## TASK
Every line of the data below that holds the string "them" needs to be reported.

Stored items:
------------------------------------------------------------------------
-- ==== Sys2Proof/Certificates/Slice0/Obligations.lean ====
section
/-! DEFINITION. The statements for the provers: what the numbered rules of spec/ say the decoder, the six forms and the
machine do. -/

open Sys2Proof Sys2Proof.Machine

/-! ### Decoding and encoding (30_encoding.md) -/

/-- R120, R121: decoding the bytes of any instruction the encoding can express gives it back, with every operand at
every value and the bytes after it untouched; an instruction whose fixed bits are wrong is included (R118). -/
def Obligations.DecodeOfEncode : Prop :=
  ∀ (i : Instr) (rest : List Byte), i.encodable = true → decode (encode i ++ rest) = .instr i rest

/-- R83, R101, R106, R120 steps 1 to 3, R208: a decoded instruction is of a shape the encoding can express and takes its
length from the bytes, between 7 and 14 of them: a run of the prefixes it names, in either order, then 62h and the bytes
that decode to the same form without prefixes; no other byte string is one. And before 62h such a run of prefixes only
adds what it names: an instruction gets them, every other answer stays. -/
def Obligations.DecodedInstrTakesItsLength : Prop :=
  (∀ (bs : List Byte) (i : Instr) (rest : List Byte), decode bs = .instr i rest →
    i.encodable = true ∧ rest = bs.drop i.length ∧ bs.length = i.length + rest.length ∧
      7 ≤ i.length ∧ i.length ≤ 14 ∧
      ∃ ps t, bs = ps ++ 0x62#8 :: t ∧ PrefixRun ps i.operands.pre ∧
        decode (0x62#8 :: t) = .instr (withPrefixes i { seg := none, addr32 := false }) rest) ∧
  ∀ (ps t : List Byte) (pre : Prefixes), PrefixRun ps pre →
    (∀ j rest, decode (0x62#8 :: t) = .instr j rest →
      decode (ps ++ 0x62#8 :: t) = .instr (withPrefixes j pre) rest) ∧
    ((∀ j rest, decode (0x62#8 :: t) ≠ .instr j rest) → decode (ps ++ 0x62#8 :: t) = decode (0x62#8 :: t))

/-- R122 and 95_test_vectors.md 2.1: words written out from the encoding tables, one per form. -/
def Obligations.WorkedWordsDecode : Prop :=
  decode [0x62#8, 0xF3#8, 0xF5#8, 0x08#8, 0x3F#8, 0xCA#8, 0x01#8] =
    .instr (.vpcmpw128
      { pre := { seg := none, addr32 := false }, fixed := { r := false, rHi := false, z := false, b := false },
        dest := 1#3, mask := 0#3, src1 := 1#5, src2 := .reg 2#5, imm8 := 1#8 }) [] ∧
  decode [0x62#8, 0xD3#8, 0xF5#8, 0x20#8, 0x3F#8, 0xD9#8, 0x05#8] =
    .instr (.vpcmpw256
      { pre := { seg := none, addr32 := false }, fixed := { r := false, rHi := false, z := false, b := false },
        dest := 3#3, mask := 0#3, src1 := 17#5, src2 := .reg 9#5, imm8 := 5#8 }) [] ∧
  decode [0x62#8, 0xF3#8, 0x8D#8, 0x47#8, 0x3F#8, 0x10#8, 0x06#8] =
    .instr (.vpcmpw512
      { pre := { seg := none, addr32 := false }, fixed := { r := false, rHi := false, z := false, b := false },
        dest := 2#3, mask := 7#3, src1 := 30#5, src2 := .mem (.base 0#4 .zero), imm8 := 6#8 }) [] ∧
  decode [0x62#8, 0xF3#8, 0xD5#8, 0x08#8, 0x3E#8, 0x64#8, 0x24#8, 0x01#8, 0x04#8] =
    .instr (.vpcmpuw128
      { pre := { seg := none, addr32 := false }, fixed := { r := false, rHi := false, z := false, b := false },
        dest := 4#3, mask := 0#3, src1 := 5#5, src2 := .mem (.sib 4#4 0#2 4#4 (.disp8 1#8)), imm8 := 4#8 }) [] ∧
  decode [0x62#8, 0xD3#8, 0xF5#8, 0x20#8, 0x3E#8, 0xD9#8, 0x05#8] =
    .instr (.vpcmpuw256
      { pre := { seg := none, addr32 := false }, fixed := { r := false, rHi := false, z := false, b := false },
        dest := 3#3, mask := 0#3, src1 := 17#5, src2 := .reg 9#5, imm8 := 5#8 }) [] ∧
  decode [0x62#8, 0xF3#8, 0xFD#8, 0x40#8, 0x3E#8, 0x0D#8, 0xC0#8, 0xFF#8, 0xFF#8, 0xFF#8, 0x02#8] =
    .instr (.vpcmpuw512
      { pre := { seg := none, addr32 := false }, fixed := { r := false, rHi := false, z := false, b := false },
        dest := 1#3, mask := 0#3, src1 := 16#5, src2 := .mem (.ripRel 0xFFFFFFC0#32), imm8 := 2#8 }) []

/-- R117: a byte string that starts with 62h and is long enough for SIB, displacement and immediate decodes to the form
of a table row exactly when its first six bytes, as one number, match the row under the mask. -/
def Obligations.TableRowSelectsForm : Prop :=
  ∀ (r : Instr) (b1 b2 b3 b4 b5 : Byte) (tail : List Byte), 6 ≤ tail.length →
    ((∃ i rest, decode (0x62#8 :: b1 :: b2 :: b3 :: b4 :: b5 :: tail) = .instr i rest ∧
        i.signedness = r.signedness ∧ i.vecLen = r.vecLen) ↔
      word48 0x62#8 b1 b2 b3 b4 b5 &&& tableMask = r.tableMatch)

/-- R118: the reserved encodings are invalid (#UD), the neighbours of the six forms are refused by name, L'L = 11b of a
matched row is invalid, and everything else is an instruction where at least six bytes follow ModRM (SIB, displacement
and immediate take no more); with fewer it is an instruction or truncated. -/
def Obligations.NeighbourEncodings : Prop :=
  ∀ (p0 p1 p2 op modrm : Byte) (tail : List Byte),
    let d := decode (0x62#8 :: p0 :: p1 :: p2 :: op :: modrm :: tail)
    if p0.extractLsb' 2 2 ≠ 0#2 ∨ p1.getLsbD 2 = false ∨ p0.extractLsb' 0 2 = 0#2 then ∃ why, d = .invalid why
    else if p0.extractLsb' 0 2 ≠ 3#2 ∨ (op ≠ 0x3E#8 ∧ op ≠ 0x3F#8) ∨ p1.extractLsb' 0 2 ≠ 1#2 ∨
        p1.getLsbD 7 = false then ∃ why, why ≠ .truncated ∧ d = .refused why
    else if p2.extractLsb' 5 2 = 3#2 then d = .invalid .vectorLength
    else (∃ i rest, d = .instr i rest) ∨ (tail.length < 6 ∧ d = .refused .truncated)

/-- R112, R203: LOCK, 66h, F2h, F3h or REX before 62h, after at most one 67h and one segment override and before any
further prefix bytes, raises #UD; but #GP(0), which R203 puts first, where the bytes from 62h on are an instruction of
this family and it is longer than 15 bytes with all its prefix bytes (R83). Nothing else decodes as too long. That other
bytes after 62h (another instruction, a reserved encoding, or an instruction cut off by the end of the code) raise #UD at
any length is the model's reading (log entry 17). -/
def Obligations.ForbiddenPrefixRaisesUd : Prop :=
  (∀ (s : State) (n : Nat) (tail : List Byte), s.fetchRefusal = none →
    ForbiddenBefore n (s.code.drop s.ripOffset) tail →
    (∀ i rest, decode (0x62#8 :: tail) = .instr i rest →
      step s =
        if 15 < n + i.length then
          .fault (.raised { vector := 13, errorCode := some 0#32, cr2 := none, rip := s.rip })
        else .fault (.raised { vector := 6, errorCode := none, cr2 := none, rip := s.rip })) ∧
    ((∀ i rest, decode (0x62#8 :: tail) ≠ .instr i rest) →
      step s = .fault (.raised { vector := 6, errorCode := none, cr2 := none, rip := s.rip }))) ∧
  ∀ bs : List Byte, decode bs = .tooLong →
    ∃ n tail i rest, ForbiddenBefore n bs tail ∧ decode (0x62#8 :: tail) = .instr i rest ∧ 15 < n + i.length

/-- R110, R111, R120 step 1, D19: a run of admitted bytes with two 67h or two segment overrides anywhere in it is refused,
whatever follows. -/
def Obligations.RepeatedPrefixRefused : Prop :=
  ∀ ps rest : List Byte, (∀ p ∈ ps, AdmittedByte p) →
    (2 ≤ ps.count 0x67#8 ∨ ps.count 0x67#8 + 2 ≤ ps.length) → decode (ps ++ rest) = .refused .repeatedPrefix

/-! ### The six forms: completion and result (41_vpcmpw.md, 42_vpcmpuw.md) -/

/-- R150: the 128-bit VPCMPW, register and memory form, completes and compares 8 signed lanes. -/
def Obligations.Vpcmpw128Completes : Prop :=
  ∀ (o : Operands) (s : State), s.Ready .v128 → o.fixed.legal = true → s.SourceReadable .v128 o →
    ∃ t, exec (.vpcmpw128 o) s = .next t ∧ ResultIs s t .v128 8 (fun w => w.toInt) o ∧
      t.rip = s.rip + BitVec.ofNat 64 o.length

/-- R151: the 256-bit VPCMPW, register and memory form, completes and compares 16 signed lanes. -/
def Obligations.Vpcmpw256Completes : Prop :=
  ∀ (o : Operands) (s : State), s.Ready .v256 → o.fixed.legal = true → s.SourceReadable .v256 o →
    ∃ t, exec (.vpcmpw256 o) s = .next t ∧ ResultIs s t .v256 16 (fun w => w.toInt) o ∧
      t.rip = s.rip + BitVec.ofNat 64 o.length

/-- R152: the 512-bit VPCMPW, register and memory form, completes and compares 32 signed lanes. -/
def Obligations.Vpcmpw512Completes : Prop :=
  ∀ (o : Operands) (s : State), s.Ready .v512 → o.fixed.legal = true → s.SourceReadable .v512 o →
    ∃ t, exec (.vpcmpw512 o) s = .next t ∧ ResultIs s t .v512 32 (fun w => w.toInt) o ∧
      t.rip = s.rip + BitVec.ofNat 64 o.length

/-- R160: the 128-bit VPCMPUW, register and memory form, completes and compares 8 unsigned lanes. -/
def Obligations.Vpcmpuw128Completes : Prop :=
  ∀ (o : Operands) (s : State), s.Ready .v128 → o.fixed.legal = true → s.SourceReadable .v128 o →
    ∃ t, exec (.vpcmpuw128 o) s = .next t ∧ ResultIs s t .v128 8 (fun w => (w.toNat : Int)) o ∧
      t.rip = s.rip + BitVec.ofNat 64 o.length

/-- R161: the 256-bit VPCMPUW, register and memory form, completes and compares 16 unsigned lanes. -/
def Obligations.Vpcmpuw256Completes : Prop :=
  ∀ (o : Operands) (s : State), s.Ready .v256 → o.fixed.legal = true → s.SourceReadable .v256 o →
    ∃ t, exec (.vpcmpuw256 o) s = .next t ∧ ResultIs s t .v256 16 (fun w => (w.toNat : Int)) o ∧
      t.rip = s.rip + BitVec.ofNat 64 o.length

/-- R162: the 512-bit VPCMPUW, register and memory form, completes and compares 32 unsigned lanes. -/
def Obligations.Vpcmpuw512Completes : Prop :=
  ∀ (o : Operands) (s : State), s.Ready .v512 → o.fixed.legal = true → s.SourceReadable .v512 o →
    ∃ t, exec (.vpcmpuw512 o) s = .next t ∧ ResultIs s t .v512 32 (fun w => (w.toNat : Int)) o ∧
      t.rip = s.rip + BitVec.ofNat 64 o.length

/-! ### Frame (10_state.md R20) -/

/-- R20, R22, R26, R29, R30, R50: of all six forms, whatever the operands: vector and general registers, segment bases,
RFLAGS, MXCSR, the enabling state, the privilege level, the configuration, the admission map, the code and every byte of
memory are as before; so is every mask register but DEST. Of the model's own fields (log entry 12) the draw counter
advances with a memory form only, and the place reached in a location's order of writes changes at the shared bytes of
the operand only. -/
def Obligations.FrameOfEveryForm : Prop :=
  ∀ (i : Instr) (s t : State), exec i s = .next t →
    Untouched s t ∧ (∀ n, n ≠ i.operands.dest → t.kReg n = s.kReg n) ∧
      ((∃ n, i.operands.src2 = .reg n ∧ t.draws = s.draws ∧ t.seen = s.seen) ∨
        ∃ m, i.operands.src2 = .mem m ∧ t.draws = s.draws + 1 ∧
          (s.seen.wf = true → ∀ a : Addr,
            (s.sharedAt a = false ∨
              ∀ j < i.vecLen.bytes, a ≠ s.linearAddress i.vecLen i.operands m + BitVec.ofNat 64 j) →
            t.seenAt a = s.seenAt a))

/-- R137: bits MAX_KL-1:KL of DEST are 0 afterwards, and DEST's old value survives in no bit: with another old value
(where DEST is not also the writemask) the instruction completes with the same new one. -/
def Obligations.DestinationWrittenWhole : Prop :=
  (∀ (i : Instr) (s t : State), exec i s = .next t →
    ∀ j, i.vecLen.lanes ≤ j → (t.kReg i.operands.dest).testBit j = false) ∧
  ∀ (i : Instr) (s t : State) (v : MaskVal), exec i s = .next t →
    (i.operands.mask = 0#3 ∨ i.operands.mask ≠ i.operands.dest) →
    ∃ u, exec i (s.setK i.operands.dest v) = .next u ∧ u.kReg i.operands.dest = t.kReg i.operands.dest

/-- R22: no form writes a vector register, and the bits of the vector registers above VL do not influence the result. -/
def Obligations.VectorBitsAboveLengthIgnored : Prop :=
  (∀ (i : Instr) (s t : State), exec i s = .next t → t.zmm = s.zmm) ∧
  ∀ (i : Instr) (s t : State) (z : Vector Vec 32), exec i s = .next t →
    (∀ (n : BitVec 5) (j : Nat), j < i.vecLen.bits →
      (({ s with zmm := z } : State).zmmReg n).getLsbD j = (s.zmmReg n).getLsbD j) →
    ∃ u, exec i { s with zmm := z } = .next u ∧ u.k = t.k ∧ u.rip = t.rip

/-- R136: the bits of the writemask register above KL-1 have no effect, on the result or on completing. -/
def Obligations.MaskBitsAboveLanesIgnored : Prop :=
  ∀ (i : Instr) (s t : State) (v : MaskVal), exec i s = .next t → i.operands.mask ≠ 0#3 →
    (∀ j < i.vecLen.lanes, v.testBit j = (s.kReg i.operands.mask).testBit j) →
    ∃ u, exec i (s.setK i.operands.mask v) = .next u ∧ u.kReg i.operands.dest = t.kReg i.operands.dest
------------------------------------------------------------------------
## SOLUTION
length from the bytes, between 7 and 14 of them: a run of the prefixes it names, in either order, then 62h and the bytes
adds what it names: an instruction gets them, every other answer stays. -/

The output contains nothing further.